SOURCE MATERIAL:

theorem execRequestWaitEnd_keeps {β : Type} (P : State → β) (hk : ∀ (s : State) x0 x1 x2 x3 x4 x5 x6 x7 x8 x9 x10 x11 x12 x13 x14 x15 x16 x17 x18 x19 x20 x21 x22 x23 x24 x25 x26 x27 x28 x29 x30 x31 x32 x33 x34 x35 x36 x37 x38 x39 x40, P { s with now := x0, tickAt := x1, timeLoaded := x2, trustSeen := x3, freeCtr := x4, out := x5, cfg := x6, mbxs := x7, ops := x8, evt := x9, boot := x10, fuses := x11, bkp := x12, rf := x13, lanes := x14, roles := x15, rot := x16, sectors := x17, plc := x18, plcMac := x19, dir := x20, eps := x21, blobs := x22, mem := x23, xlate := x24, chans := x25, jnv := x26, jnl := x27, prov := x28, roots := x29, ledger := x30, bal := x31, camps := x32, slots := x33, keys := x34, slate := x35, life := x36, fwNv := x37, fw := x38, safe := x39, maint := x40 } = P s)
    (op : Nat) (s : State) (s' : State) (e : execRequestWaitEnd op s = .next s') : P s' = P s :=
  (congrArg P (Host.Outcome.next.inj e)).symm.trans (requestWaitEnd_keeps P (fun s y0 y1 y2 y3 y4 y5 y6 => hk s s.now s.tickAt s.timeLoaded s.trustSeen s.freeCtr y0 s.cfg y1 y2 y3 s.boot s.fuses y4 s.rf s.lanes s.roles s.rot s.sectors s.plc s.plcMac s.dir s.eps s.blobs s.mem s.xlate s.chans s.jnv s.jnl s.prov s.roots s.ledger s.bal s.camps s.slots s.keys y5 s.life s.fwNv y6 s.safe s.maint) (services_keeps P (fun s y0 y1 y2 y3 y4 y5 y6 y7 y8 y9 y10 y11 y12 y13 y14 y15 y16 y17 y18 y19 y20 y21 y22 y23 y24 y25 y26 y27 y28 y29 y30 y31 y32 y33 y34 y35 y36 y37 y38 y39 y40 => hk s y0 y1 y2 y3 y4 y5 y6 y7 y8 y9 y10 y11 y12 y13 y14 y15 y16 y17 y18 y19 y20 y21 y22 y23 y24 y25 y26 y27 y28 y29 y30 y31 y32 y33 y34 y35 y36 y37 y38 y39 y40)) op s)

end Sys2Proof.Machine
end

...

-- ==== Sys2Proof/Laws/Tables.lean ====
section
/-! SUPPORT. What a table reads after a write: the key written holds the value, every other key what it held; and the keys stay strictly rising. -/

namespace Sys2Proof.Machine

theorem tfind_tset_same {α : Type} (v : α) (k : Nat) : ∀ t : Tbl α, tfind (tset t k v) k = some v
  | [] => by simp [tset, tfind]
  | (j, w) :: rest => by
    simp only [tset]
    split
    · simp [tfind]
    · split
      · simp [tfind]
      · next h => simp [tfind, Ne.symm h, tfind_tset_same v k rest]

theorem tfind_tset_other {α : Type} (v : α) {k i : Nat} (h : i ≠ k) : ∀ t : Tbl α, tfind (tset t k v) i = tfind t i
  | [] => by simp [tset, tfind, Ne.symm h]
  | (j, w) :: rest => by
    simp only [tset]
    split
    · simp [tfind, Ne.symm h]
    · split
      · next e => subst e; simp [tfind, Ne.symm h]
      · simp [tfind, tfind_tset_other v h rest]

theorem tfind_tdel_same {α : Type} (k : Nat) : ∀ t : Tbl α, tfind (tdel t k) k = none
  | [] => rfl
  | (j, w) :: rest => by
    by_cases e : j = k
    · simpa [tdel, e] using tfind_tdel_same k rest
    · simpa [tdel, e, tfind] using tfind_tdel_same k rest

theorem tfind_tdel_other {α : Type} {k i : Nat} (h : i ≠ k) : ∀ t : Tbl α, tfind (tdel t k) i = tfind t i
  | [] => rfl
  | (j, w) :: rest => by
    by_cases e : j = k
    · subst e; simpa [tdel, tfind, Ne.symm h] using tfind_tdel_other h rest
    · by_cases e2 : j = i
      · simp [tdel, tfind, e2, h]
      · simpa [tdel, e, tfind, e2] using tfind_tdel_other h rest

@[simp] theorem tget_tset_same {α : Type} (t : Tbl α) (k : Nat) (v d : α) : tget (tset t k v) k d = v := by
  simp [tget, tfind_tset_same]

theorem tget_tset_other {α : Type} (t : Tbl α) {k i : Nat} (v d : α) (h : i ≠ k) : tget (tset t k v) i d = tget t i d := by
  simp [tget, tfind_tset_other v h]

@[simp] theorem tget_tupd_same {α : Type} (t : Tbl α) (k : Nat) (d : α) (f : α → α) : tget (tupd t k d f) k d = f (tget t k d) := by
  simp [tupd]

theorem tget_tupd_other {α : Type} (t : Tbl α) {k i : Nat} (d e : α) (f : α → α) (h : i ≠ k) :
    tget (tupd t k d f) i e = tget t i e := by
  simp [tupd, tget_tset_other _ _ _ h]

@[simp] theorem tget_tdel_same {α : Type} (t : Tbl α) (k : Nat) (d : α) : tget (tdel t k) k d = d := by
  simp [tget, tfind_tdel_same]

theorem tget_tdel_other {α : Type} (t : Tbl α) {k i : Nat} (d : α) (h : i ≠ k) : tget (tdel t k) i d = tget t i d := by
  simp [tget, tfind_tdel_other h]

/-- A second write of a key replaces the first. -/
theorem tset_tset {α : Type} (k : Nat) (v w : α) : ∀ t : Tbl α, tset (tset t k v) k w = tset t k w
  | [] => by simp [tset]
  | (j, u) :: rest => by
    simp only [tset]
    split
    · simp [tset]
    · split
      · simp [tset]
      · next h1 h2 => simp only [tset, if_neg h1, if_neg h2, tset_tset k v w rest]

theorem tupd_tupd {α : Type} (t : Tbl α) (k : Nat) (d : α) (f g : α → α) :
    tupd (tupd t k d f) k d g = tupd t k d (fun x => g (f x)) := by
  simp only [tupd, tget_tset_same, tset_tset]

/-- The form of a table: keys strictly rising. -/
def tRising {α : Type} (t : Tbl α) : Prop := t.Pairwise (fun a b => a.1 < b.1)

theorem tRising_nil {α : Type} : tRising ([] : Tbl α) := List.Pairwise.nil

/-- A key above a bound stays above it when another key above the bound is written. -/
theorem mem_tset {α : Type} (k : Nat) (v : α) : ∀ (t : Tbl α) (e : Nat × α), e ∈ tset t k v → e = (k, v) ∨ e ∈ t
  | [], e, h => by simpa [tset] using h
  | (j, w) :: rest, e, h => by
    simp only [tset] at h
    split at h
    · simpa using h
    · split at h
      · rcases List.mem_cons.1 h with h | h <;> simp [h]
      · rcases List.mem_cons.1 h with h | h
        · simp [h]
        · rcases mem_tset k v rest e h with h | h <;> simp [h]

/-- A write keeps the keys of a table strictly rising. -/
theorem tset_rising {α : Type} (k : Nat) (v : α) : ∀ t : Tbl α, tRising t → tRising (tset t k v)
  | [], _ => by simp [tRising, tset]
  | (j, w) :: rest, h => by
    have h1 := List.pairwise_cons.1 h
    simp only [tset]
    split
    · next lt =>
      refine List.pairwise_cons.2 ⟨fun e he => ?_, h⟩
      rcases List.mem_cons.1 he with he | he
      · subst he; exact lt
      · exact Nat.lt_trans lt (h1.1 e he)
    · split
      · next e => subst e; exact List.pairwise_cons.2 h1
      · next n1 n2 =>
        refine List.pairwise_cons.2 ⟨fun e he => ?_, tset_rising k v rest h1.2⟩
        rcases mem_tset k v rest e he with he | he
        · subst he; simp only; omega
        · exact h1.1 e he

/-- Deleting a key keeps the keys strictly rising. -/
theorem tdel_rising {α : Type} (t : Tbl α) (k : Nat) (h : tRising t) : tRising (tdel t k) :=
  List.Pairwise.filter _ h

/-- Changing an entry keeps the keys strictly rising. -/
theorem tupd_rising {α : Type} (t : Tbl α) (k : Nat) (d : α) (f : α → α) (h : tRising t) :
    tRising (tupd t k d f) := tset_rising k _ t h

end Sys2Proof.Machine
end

WHAT YOU ARE ASKED TO DO: Provide the number of lines above that include the string "strictly", with no other words.

ANSWER BOX: 5